Interesting, this has never been a problem for me. I've built some large tools and while it isn't fast, it's always completed in a few minutes.
pipenv lock 5.65s user 0.29s system 77% cpu 7.639 total
i think 7.6 seconds is fine for an operation that you'd rarely doit would probably take ages at work though. just opening a WSL terminal takes several seconds there, which is predictably instantaneous (<100ms) on fedora linux at home
After trying to replace pip with Pipenv, we had to stop. The dependency resolution time for 20 declared dependencies (that in turn pull down > 100 components) takes well over 5 minutes. With poetry - it takes less than 33 seconds on a clean system.

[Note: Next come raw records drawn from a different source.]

/-- BAR (R257). -/
def execBar (g : Guard) (sc : Scope) (d a b l : SReg) (s : State) : Host.Outcome State Fault Refusal :=
  guarded g 8 s (barPoll .issue g sc d a b l)

/-- BARA, tested (R257): it holds its strand until the home has answered. -/
def baraPoll (p : Poll) (g : Guard) (sc : Scope) (d a b : SReg) (s : State) : Except TrapInfo State :=
  if p = .issue then
    match s.barCheck sc (s.rS a) with
    | .error t => .error t
    | .ok _ =>
      match s.sendArrival (.bara g sc d a b) sc (s.rS a) (2 ^ 64) with
      | none => .ok ((s.wS d (barFailed 5)).adv 8)
      | some (_, s) => .ok s
  else
    let slot : Nat := (s.st.wait.map (·.stage)).getD 0 / 4
    match s.st.arrAt slot with
    | none => .ok (((s.unblock).wS d (barFailed 5)).adv 8)
    | some x =>
      if !x.reply then .ok s
      else if x.fail ≠ 0 then .ok ((((s.freeArr slot).unblock).wS d (barFailed x.fail)).adv 8)
      else .ok (((s.unblock).wS d (barHandle x.gen slot)).adv 8)

/-- BARA (R257). -/
def execBara (g : Guard) (sc : Scope) (d a b : SReg) (s : State) : Host.Outcome State Fault Refusal :=
  guarded g 8 s (baraPoll .issue g sc d a b)

/-- The slot that a BARW handle names, when its arrival is outstanding (R257). -/
def Strand.barSlot (t : Strand) (h : Word) : Option Nat :=
  let slot := bits h 10 9
  match t.arrAt slot with
  | none => none
  | some a => if h.getLsbD 8 && a.gen == bits h 63 32 then some slot else none

/-- BARW, tested (R257). -/
def barwPoll (p : Poll) (g : Guard) (d a l : SReg) (s : State) : Except TrapInfo State :=
  match s.st.barSlot (s.rS a) with
  | none => .ok (((s.unblock).statusB d sSTALE 0).adv 8)
  | some slot => .ok (barTest p (.barw g d a l) d (s.deadline l) slot s)

/-- BARW (R257). -/
def execBarw (g : Guard) (d a l : SReg) (s : State) : Host.Outcome State Fault Refusal :=
  guarded g 8 s (barwPoll .issue g d a l)

/-! ### Fences (R153, R154, R258) -/

/-- The source latched in a bank of a core (R321). -/
def State.latchedSrc (s : State) (core part : Nat) : WSrc := ((s.core core).latched.toList)[part]?.getD .none

/-- What an op may leave in its bank of the weight store: nothing, or a tile by its number where that is known. An op
that no strand of the next one has issued may stop, or be held behind a stop, and then changes the bank only in part or
not at all (R321, R323). -/
def MxOp.leaves (x : MxOp) (sure : Bool) (b : Option (Option Nat)) : List (Option (Option Nat)) :=
  let or := fun (l : List (Option (Option Nat))) => if sure then l else b :: l
  match x.kind with
  | .mldw _ (.ws ..) none => or [some (some 0)]
  | .mldw .. => or [none]
  | .mma .. | .mmag .. =>
    let tiles := (List.range (x.kind.steps - x.step)).map (fun j => some (x.kind.tileOf (x.step + j)))
    if b.isNone then [none] else if sure then [some (some (x.kind.tileOf (x.kind.steps - 1)))] else b :: tiles.map some
  | .mmas .. => if b.isNone then [none] else or [some none]
  | .mout .. | .mzero .. => [b]

/-- What a core's weight bank may hold of the weight store when op `o` begins, after the ops before it (R321). -/
def State.banksAt (s : State) (core : Nat) (o : MxOp) : List (Option (Option Nat)) :=
  (s.ops.takeWhile (fun x => x.id != o.id)).foldl (fun l (x : MxOp) =>
    if x.cancel || x.part != o.part || x.strands.all (fun k => coreOf k != core) then l
    else (l.flatMap (x.leaves (x.strands.any (has o.strands)))).eraseDups)
    [match s.latchedSrc core o.part with
     | .ws _ _ i _ => some (some i)
     | _ => none]

/-- Entries of an MMAS that are not read yet, whose tiles are not fetched yet either (R325). -/
def MxOp.entriesLeft (o : MxOp) : Bool :=
  match o.kind with
  | .mmas .. => decide (o.step + o.ents.length < o.kind.steps)
  | _ => false

/-- A product may have tiles of the weight store to read, into the bank of a member (R321). -/
def State.weightsLeft (s : State) (o : MxOp) : Bool :=
  o.strands.any (fun k => (s.banksAt (coreOf k) o).any (fun b =>
    match b with
    | none => false
    | some i =>
      match o.kind with
      | .mmas .. => o.ents.any (fun e => !e.absent && i != some e.c)
      | m => (List.range (m.steps - o.step)).any (fun j => i != some (m.tileOf (o.step + j)))))

/-- A macro-op has accesses to make on path MX (R143): MLDW's reads of the weight store, MOUT's writes, a product's
reads of weight tiles (R321), MMAS's of its tile list (R325). -/
def State.onPath (s : State) (o : MxOp) : Bool :=
  match o.kind with
  | .mldw _ _ none | .mout .. => true
  | .mldw _ _ (some _) | .mzero .. => false
  | .mma .. | .mmag .. | .mmas .. => o.entriesLeft || s.weightsLeft o

/-- An engine command makes accesses before its task ends; SCATA's adds are issued after DONE (R335). -/
def Cmd.early (c : Cmd) : Bool :=
  match c.instr with
  | .scata .. => false
  | _ => true

/-- Every access on a path that the strand's task has issued is performed on its die (R143, R154): LS accesses are at
issue, and the splicer's belong to released groups; a command that is stopped for eviction has accesses to come. -/
def State.pathDrained (s : State) (k n : Nat) : Bool :=
  let m := s.mark k
  match n with
  | 1 => s.xfers.all (fun x => !(x.mark == m && x.path == 1))
  | 2 => (s.core (coreOf k)).slots.toList.all (fun (x : Slot) => !(x.owner == m && (x.st == 2 || x.pend.isSome)))
    && s.ops.all (fun o => !(o.of k && !o.cancel && o.entriesLeft))
  | 3 => s.ops.all (fun o => !(o.of k && !o.cancel && s.onPath o))
  | 4 | 5 | 6 => s.cmds.all (fun x =>
      !(x.mark == m && x.engine == n - 3 && x.live && !x.cancel && x.st != 2 && x.st != 4 && x.early))
  | _ => true

/-- The drained paths of a mask. -/
def State.drained (s : State) (k mask : Nat) : Nat :=
  (List.range 8).foldl (fun m n => if mask / 2 ^ n % 2 = 1 ∧ s.pathDrained k n then m + 2 ^ n else m) 0

/-- FENCE, tested (R154). -/
def fencePoll (p : Poll) (g : Guard) (d l : SReg) (before after : BitVec 8) (s : State) : Except TrapInfo State :=
  .ok (s.blocking p (.fence g d l before after) d (s.deadline l)
    (fun s => if before = 0 ∨ after = 0 ∨ s.drained s.cur before.toNat = before.toNat then some (sOK, 0, s) else none)
    (fun s => (sPARTIAL, s.drained s.cur before.toNat, s)))

/-- FENCE (R154, R258). -/
def execFence (g : Guard) (d l : SReg) (before after : BitVec 8) (s : State) : Host.Outcome State Fault Refusal :=
  guarded g 8 s (fencePoll .issue g d l before after)

/-- Every write that a die has performed is performed on all four dies (R153). -/
def State.settled (s : State) (d : Fin 4) : Bool :=
  (List.finRange 4).all (fun e => (List.finRange 4).all (fun i =>
    ((s.die e).view.vc[i] - (s.die d).view.vc[i]).msb == false))

/-- No write that the strand's task made on a path is still on its way to a die (R153). -/
def State.pathLanded (s : State) (k n : Nat) : Bool :=
  s.dies.toList.all (fun d => d.view.pend.all (fun w => !(w.mark == s.mark k && w.path == n)))

/-- The paths on which every access of the strand's task is performed on all four dies. -/
def State.drainedAll (s : State) (k : Nat) : Nat :=
  (List.range 8).foldl (fun m n => if s.pathDrained k n && s.pathLanded k n then m + 2 ^ n else m) 0

/-- FENCESC, tested (R153): its place in the order of all FENCESC is the step at which it ends OK, with every path
drained in D[15:8] (R258). -/
def fencescPoll (p : Poll) (g : Guard) (d l : SReg) (s : State) : Except TrapInfo State :=
  .ok (s.blocking p (.fencesc g d l) d (s.deadline l)
    (fun s => if s.drainedAll s.cur = 255 ∧ s.settled (dieF (coreOf s.cur)) then some (sOK, 255, s) else none)
    (fun s => (sTIMEOUT, s.drainedAll s.cur, s)))

/-- FENCESC (R153, R258). -/
def execFencesc (g : Guard) (d l : SReg) (s : State) : Host.Outcome State Fault Refusal :=
  guarded g 8 s (fencescPoll .issue g d l)

end Sys2Proof.Machine
end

The times are consistent for both Ubuntu 16.04 and Mac OS X.
Our only goal is to get to the point we're now in - tracking dependencies, and separate dev requirements (like ipython and pdbpp) from our other requirements. Poetry made it fast, simple, and made me an addict.
Over two days, I moved our entire codebase and every single (active) personal project I had to poetry. I don't regret it :)
There's a certain joy working with tools when it's clear that the person making those tools actually cares about the developer and making it work well.
Man, the Python packaging ecosystem is one of those things which really bring me down regarding the state of Python, because there is such an extremely high barrier for breaking backwards compatibility and nothing really works.
The JS ecosystem is far better in this regard. Pipenv was most promising because it followed in Yarn's footsteps, but it didn't go all the way in replacing pip (which it really should have). So now there's still a bunch of stuff handled by pip, which pipenv does not / cannot know about, and this isn't really fixable.
The end result is that instead of telling people about pip + virtualenv, we now have pip, virtualenv and pipenv to talk about. And people who don't understand the full stack, and the exact role of each tool, can't really understand how to properly do the tasks we choose to recommend delegating to each one of them.
There's three separate-but-related use cases:
- "Installing a library" (npm install; pip install).
- "Publishing a library" (setup.py. Or Twine if you're using a tool. Both use setuptools.).
- "Deploying a Project", local dev or production (pipenv. Well, if it's configured with a pipfile, otherwise virtualenv, and who knows where your dependencies are, maybe requirements.txt. Pipenv does create a virtualenv anyway, so you can use that. Anyway you should be in docker, probably. Make sure you have pip installed systemwide. Yes I know it comes with python, but some distributions remove it from Python. Stop asking why, it's simple. What do you mean this uses Python 3.6 but there's only Python 3.5 available on Debian? Wait, no, don't install pyenv, that's not a good idea! COME BACK!)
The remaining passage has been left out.